Directions >>
In the records that follow, show each line where the word "telegramReceived" is present.

Stored data entries:

/-! ### WellFormed: what each check refuses -/

theorem test_received_too_long : Instr.wellFormed (.telegramReceived .cab (.whole (List.replicate 72 0))) = false := by
  decide
theorem test_received_longest : Instr.wellFormed (.telegramReceived .cab (.whole (List.replicate 71 0))) = true := by
  decide
theorem test_truncated_too_long :
    Instr.wellFormed (.telegramReceived .drive (.truncated (List.replicate 72 0))) = false := by decide
theorem test_load_too_long : Instr.wellFormed (.load ⟨1, 0⟩ 1 0 1 0 (List.replicate 59 0)) = false := by decide
theorem test_cut_page_not_bad :
    Instr.wellFormed (.powerOn ⟨.bad (List.replicate 590 0xFF), none, 0, .corrupted⟩) = false := by decide +kernel
theorem test_cut_page_short : Instr.wellFormed (.resetInput ⟨.bad [1], none, 0, .corrupted⟩) = false := by decide
theorem test_cut_next_written : Instr.wellFormed (.powerLoss ⟨.whole, some 0xFD, 0, .corrupted⟩) = false := by decide
theorem test_cut_next_broken : Instr.wellFormed (.restartReset ⟨.whole, some 0x55, 0, .corrupted⟩) = true := by decide
theorem test_commit_next_written : Instr.wellFormed (.commitEnd (.agrees (some 3))) = false := by decide
theorem test_commit_page_short : Instr.wellFormed (.commitEnd (.mismatch (List.replicate 589 0))) = false := by
  decide +kernel
theorem test_erase_left_erased : Instr.wellFormed (.eraseEnd [(3, List.replicate 590 0xFF)]) = false := by
  decide +kernel
theorem test_erase_left_beyond : Instr.wellFormed (.eraseEnd [(64, List.replicate 590 0)]) = false := by decide +kernel
theorem test_erase_left_falls :
    Instr.wellFormed (.eraseEnd [(5, List.replicate 590 0), (5, List.replicate 590 1)]) = false := by decide +kernel

/-! ### Worked examples of the spec -/

/-- Section 3.1.1. -/
theorem test_curve_examples :
    [0, 750, 1500, 7000, 7001, 12000, 16000].map factorySet.curve = [0, 200, 575, 675, 675, 384, 250] := by decide

/-- Section 3.4.1, samples 1 and 2. -/
theorem test_heat_example :
    let c0 : Capability := { Capability.reset with heat := 180000, thermal := .derate }
    let c1 := c0.heatStep 2000 1496 1500 10
    let c2 := c1.heatStep 2000 1496 1500 10
    (c1.heat, c1.remIn, c1.remCool) = (179986, 840000, 0) ∧ (c2.heat, c2.remIn) = (179972, 1680000)
      ∧ derate factorySet.thermal .derate c1.heat = 716 ∧ derate factorySet.thermal .derate c2.heat = 717 := by
  decide

/-- Sections 4.11.1 and 4.11.2: the passes of cases A and B. -/
theorem test_water_filling_cases :
    waterFill 1550 ⟨360, 360, 360, 360, 300, 0⟩ = ⟨313, 313, 312, 312, 300, 0⟩
      ∧ waterFill 2100 ⟨373, 373, 78, 372, 300, 0⟩ = ⟨373, 373, 78, 372, 300, 0⟩ := by decide

/-- Sections 4.11.2, 4.11.3 and 4.11.4: air effort, placement and pressure of cases B, C and D. -/
theorem test_air_cases :
    factoryTruck.pressureFor 302 450 = 71 ∧ factoryTruck.airEffort 71 = 310
      ∧ Machine.placeAir 4900 true true 4100 800 = ⟨4100, 800⟩ ∧ factoryTruck.pressureFor 4100 450 = 450
      ∧ factoryTruck.pressureFor 800 120 = 120 ∧ factoryTruck.airEffort 150 = 1100 := by decide

/-- Section 5.10.1, samples 1 to 3 and 8. -/
theorem test_slide_example :
    let j := fun last => (⟨factoryAdhesion, 1000, last, 1500, 5000⟩ : JudgeOn)
    let x0 : SlideRecord := ⟨.adhered, 1000, 0, 0, 0, none, none, none⟩
    let x1 := x0.judge (j 312) (some 1350)
    let x2 := x1.judge (j 156) (some 1380)
    let x3 := x2.judge (j 78) (some 1460)
    let x8 := ({ x3 with consecutive := 4, limit := 238 } : SlideRecord).judge (j 78) (some 1495)
    (x1.state, x1.limit, x1.relCreep) = (.sliding, 156, some 100) ∧ (x2.state, x2.limit) = (.sliding, 78)
      ∧ (x3.state, x3.limit, x3.relCreep) = (.recovering, 78, some 26) ∧ (x8.state, x8.limit) = (.adhered, 1000) := by
  decide

/-- The CRC-16 of R3 over the nine digits, a common check value of this generator and initial value (PRESUMED: from
outside the spec). -/
theorem test_crc_digits : crc16 [0x31, 0x32, 0x33, 0x34, 0x35, 0x36, 0x37, 0x38, 0x39] = 0x29B1 := by decide +kernel

/-- The factory set passes every check (R138). -/
theorem test_factory_set_passes : factorySet.check = none := by decide +kernel

/-! ### Words: no row of the table has bits -/

theorem test_no_word : decodeTableWord 8 0 = none ∧ State.reset.withFetchWord 8 0 = State.reset := ⟨rfl, rfl⟩

/-! ### States for the witnesses -/

/-- The part running after reset, with the scan over. -/
def base : State := { State.reset with phase := .running, store := { Store.blank with scan := .done } }

/-- The management source of the factory set, and its reply position. -/
def src : Origin := ⟨1, 9⟩
def pos : Position := ⟨0, 1, ⟨.cab, 2, 0x40⟩, false, none, none, 0, false, false⟩

theorem base_positions : base.orders.positions = [pos] := by decide

theorem noHeld_of {s : State} (h : s.orders.positions = [pos]) : s.noHeld := by
  intro p hp; rw [h] at hp; simp only [List.mem_singleton] at hp; subst hp; rfl

theorem quiet_of {s : State} (h : s.orders.positions = [pos]) : s.quiet := by
  intro p hp; rw [h] at hp; simp only [List.mem_singleton] at hp; subst hp; exact ⟨rfl, rfl, rfl⟩

theorem ready_of {s : State} (h1 : s.phase = .running) (h2 : s.orders.restarting = false)
    (h3 : s.orders.positions = [pos]) : Ready s src pos :=
  ⟨h1, h2, by unfold State.entryPosition; rw [h3]; decide, by unfold State.position; rw [h3]; decide, rfl, quiet_of h3⟩

theorem waiting_of {s : State} (l : LongOrder) (h1 : s.phase = .running) (h2 : s.orders.slot = some l)
    (h3 : s.orders.positions = [pos]) (h4 : l.pid = 0) : Waiting s l pos :=
  ⟨h1, h2, by unfold State.position; rw [h3, h4]; decide, rfl, quiet_of h3⟩

theorem still_of {s : State} (h1 : s.capture.record = none) (h2 : s.store.queue = []) (h3 : 2 ≤ s.store.roomBanks)
    (h4 : s.store.erases = []) (h5 : s.store.job = none) : s.storeStill :=
  ⟨h1, h3, .inr (.inr ⟨h2, h4, fun w h => by rw [h5] at h; cases h⟩)⟩

/-- The base state in a part state, with a demand record. -/
def inState (p : PartState) : State := { base with control := { base.control with partState := p } }

/-- A source record of the base state, FRESH with sequence 0, its deadline at a link time. -/
def freshened (r : Role) (d : LinkTime) (s : State) : State :=
  { s with
    sources := s.sources.map (fun x =>
      if x.role == r then { x with freshness := .fresh, lastSeq := some 0, lastArrival := some 0, deadline := some d }
      else x) }


/-- Nothing waits at a reply position when the positions are those of the base state. -/
def held (s : State) : Prop := s.phase = .running ∧ s.noHeld

/-- A telegram for another node, and a state in which both transmitters are busy with it. -/
def other : Telegram := Telegram.form 99 5 0x33 0 []
def onLine (q : PortState) : PortState := { q with tx := some (.forwarded other) }
def busy (s : State) : State := { s with ports := ⟨onLine s.ports.cab, onLine s.ports.drive⟩ }

/-- A demand record, source records as given, and a demand-loss timer. -/
def zeroDemand : DemandRecord := ⟨0, false, 0, 0⟩
def withTimer (d : DemandTimer) (s : State) : State := { s with control := { s.control with timer := d } }
def withDemand (d : DemandRecord) (s : State) : State := { s with control := { s.control with demand := some d } }
def withStaging (x : Staging) (s : State) : State := { s with tables := { s.tables with staging := x } }
def withStore (f : Store → Store) (s : State) : State := { s with store := f s.store }
def withSlot (n : OrderName) (s : State) : State := { s with orders := { s.orders with slot := some ⟨n, 9, 0⟩ } }
def withCal (c : Calibration) (s : State) : State := { s with builder := { s.builder with calibration := some c } }
def settling : Calibration := ⟨.a, .settle, 0, 40, 200, 184, 0, 9⟩
def stepping : Calibration := ⟨.a, .step, 0, 40, 200, 184, 0, 9⟩
def atTime (d : LinkTime) (s : State) : State := { s with time := d }

/-! ### Witnesses: the machine as a whole -/

theorem witness_StepRunsFrontCommand :
    ({ base with pending := [.inquire src] } : State).pending = Instr.inquire src :: [] := rfl

theorem witness_IdleStepIsTime :
    base.pending = [] ∧ (atTime 1000 base).dueCommands = [.adhesionRecoveryStep] ∧ (atTime 999 base).dueCommands = []
      ∧ State.reset.phase = .starting ∧ ({ base with phase := .off } : State).phase = .off := by
  refine ⟨rfl, ?_, ?_, rfl, rfl⟩ <;> decide

theorem witness_CommandsKeepQueueAndTime :
    (∃ t, exec (.engage src) base = .next t) ∧ isReset (.engage src) = false ∧ Instr.engage src ≠ .startUpLoad := by
  refine ⟨⟨_, rfl⟩, rfl, by simp⟩

/-- A state with a command in front. -/
def engaging : State := { base with pending := [.engage src] }

theorem witness_StepKeepsMemoryCanonical : engaging.memoryWf = true ∧ ∃ t, step engaging = .next t := ⟨rfl, _, rfl⟩

theorem engaging_step : ∃ t, step engaging = .next t ∧ t.store.scan = .done := ⟨_, rfl, by decide⟩

theorem witness_StepKeepsSizes : SizesSound engaging ∧ ∃ t, step engaging = .next t := by
  refine ⟨⟨⟨?_, ?_, ?_⟩, ?_, (fun r h => by cases h), (fun q h => by cases h)⟩, _, rfl⟩ <;> decide

theorem engaging_tables : TablesSound engaging :=
  ⟨⟨by decide +kernel, rfl⟩, trivial, fun c h => by cases h⟩

theorem witness_StepKeepsTableChecked : TablesSound engaging ∧ ∃ t, step engaging = .next t := ⟨engaging_tables, _, rfl⟩

theorem witness_StepKeepsSlideBounds : TablesSound engaging ∧ SlideSound engaging ∧ ∃ t, step engaging = .next t :=
  ⟨engaging_tables, ⟨fun a => by cases a <;> decide, fun a => by cases a <;> decide, by decide⟩, _, rfl⟩

theorem no_slot {s : State} (h : s.orders.slot = none) (names : List OrderName) : ¬ s.slotNamed names := by
  rintro ⟨l, hl, -⟩; rw [h] at hl; cases hl

/-- The invariant of modes and part state, in STANDBY and, with no electric effort, in FALLBACK. -/
theorem witness_StepKeepsChannelModes :
    TablesSound engaging ∧ (∃ t, step engaging = .next t)
      ∧ ∀ p ∈ [PartState.standby, .fallback], ModesSound { inState p with pending := [.engage src] } := by
  refine ⟨engaging_tables, ⟨_, rfl⟩, ?_⟩
  intro p hp
  have hs : ∀ names, ¬ ({ inState p with pending := [.engage src] } : State).slotNamed names := no_slot rfl
  refine ⟨fun _ => ⟨fun a => ?_, fun k => ?_⟩, fun a => ?_, fun k => ⟨fun h => ?_, ?_⟩,
    ⟨fun _ => Nat.zero_le _, fun h => by cases h⟩, fun _ a => by cases a <;> rfl,
    fun _ => ⟨fun a => by cases a <;> rfl, fun k => by cases k <;> exact ⟨rfl, rfl, rfl⟩⟩, ?_⟩
  · cases a <;> exact .inr rfl
  · cases k <;> exact .inr rfl
  · exact ⟨by cases a <;> (intro h; cases h), fun h => by
      cases a <;> first | rfl | exact absurd (show factorySet.present _ = false from h) (by decide)⟩
  · cases k <;> cases h
  · rintro ⟨c, h, -⟩; cases h
  · exact ⟨⟨fun h => (by cases h), fun h => absurd h (hs _)⟩, ⟨fun h => (by cases h), fun h => absurd h (hs _)⟩,
      ⟨fun h => (by cases h), fun h => absurd h (hs _)⟩⟩

theorem engaging_not_writing : ∀ i < 16, engaging.store.bankIs .writing i = false := by decide

theorem witness_StepKeepsStoreSound :
    TablesSound engaging ∧ SizesSound engaging ∧ StoreSound engaging ∧ ∃ t, step engaging = .next t ∧ t.store.scan = .done := by
  refine ⟨engaging_tables, witness_StepKeepsSizes.1, ⟨fun i j hi _ h => ?_, by decide, by decide, ?_, by decide, by decide, by decide⟩,
    engaging_step⟩
  · rw [engaging_not_writing i hi] at h; cases h
  · intro h; cases h

theorem witness_StepKeepsQueueBound :
    TablesSound engaging ∧ QueuesSound engaging ∧ (∀ p, (engaging.port p).bounded) ∧ ∃ t, step engaging = .next t := by
  refine ⟨engaging_tables, ⟨?_, ?_, ?_, ?_, by decide, by decide, ?_⟩, fun p => by cases p <;> exact Or.inr rfl, _, rfl⟩
  · intro p; cases p <;> decide
  · intro p; cases p <;> decide
  · intro p; cases p <;> decide
  · exact ⟨by decide, by decide, fun l h => by cases h⟩
  · have h : engaging.orders.positions = [pos] := base_positions
    intro q hq; rw [h] at hq; simp only [List.mem_singleton] at hq; subst hq; intro h; cases h

theorem witness_CommandsKeepQueueAndTime_memory :
    endsMemoryWork .pageReadEnd = false ∧ ∃ t, exec .pageReadEnd base = .next t := ⟨rfl, _, rfl⟩

/-- A directory entry of a record on bank 0, and stores whose banks are all in use. -/
def closedEntry : DirEntry :=
  ⟨7, .closed, .manual, 1, 0, 0, some ⟨0, 0⟩, 2, [0], 0, some ⟨5, 0, 0, .postDone⟩, 0, 5, some ⟨0, 1⟩, false⟩
def filledBanks : List BankEntry := (List.range 16).map (fun i => ⟨.filled, i + 1, 0, 0⟩)
def fullStore : Store := { Store.blank with scan := .done, banks := filledBanks, directory := [closedEntry] }
def nearlyFull : Store := { fullStore with banks := filledBanks.set 15 ⟨.erased, 16, 0, 0⟩ }

/-- With no bank ready, bank 1 is the oldest unprotected one; a bank ready, and two; and the scan still to come. -/
theorem witness_ReclaimSparesProtected :
    let free := fun (t : Store) i => i < 16 ∧ t.bankIs .filled i = true ∧ t.bankProtected 4 i = false
    closedEntry ∈ fullStore.directory ∧ fullStore.isProtected 4 closedEntry = true
      ∧ fullStore.scan = .done ∧ fullStore.roomBanks < 2 ∧ free fullStore 1
      ∧ (∀ j < 16, free fullStore j → (fullStore.bank 1).fillSeq < (fullStore.bank j).fillSeq
          ∨ (fullStore.bank 1).fillSeq = (fullStore.bank j).fillSeq ∧ 1 ≤ j)
      ∧ (fullStore.judgeReclaim 4).bankIs .erasing 1 = true ∧ fullStore.bankIs .erasing 1 = false
      ∧ nearlyFull.roomBanks = 1 ∧ free nearlyFull 1 ∧ (∀ j < 16, fullStore.bankIs .filled 0 = true ∧ ¬ free fullStore 0)
      ∧ (∀ i < 16, ¬ free Store.blank i) ∧ Store.blank.scan = .scanning ∧ 2 ≤ Store.blank.roomBanks := by decide

/-! ### Witnesses: encodings and computations -/

theorem witness_TelegramsRoundTrip :
    (62 : U8) ≠ 63 ∧ (List.replicate 64 (0 : U8)).length ≤ 64 ∧ parseTelegram other.bytes = some other
      ∧ (∃ q : PortState, q.tx = some (.forwarded other))
      ∧ (∃ q : PortState, q.tx = some (.own 2 10 0 (.reply ⟨0, ⟨9, 0x72, .done, .empty⟩, 0⟩))) ∧ 0 < 128 := by
  refine ⟨by decide, by decide +kernel, by decide +kernel, ⟨{ PortState.reset with tx := _ }, rfl⟩,
    ⟨{ PortState.reset with tx := _ }, rfl⟩, by decide⟩

theorem witness_StoredFormsReadBack :
    factorySet.entries.length = 32 ∧ factorySet.breakpoints.length = 16 ∧ factorySet.triggers.length = 12
      ∧ 32 < Sect.classify.items ∧ (List.replicate 4 (1 : U8)).length = Sect.classify.itemSize 32
      ∧ 16 < Sect.capability.items ∧ (Sect.capability, 16) ≠ (Sect.classify, 32) := by decide

def openData : OpenData := ⟨1, .manual, 1, 0, 0, 0, 0, 0, .standby⟩
def closeData : CloseData := ⟨0, 0, 1, 8, .postDone, List.replicate 8 ⟨.manual, 1, 0, 0⟩⟩
def sample0 : Sample :=
  ⟨0, 0, .demand, .standby, none, 0, PerAxle.const none, PerAxle.const .adhered, PerAxle.const 0, ⟨0, 0⟩, ⟨none, none⟩,
    ⟨.normal, .normal⟩, 0, .normal, none⟩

Result for this task >>
theorem test_received_too_long : Instr.wellFormed (.telegramReceived .cab (.whole (List.replicate 72 0))) = false := by
theorem test_received_longest : Instr.wellFormed (.telegramReceived .cab (.whole (List.replicate 71 0))) = true := by
    Instr.wellFormed (.telegramReceived .drive (.truncated (List.replicate 72 0))) = false := by decide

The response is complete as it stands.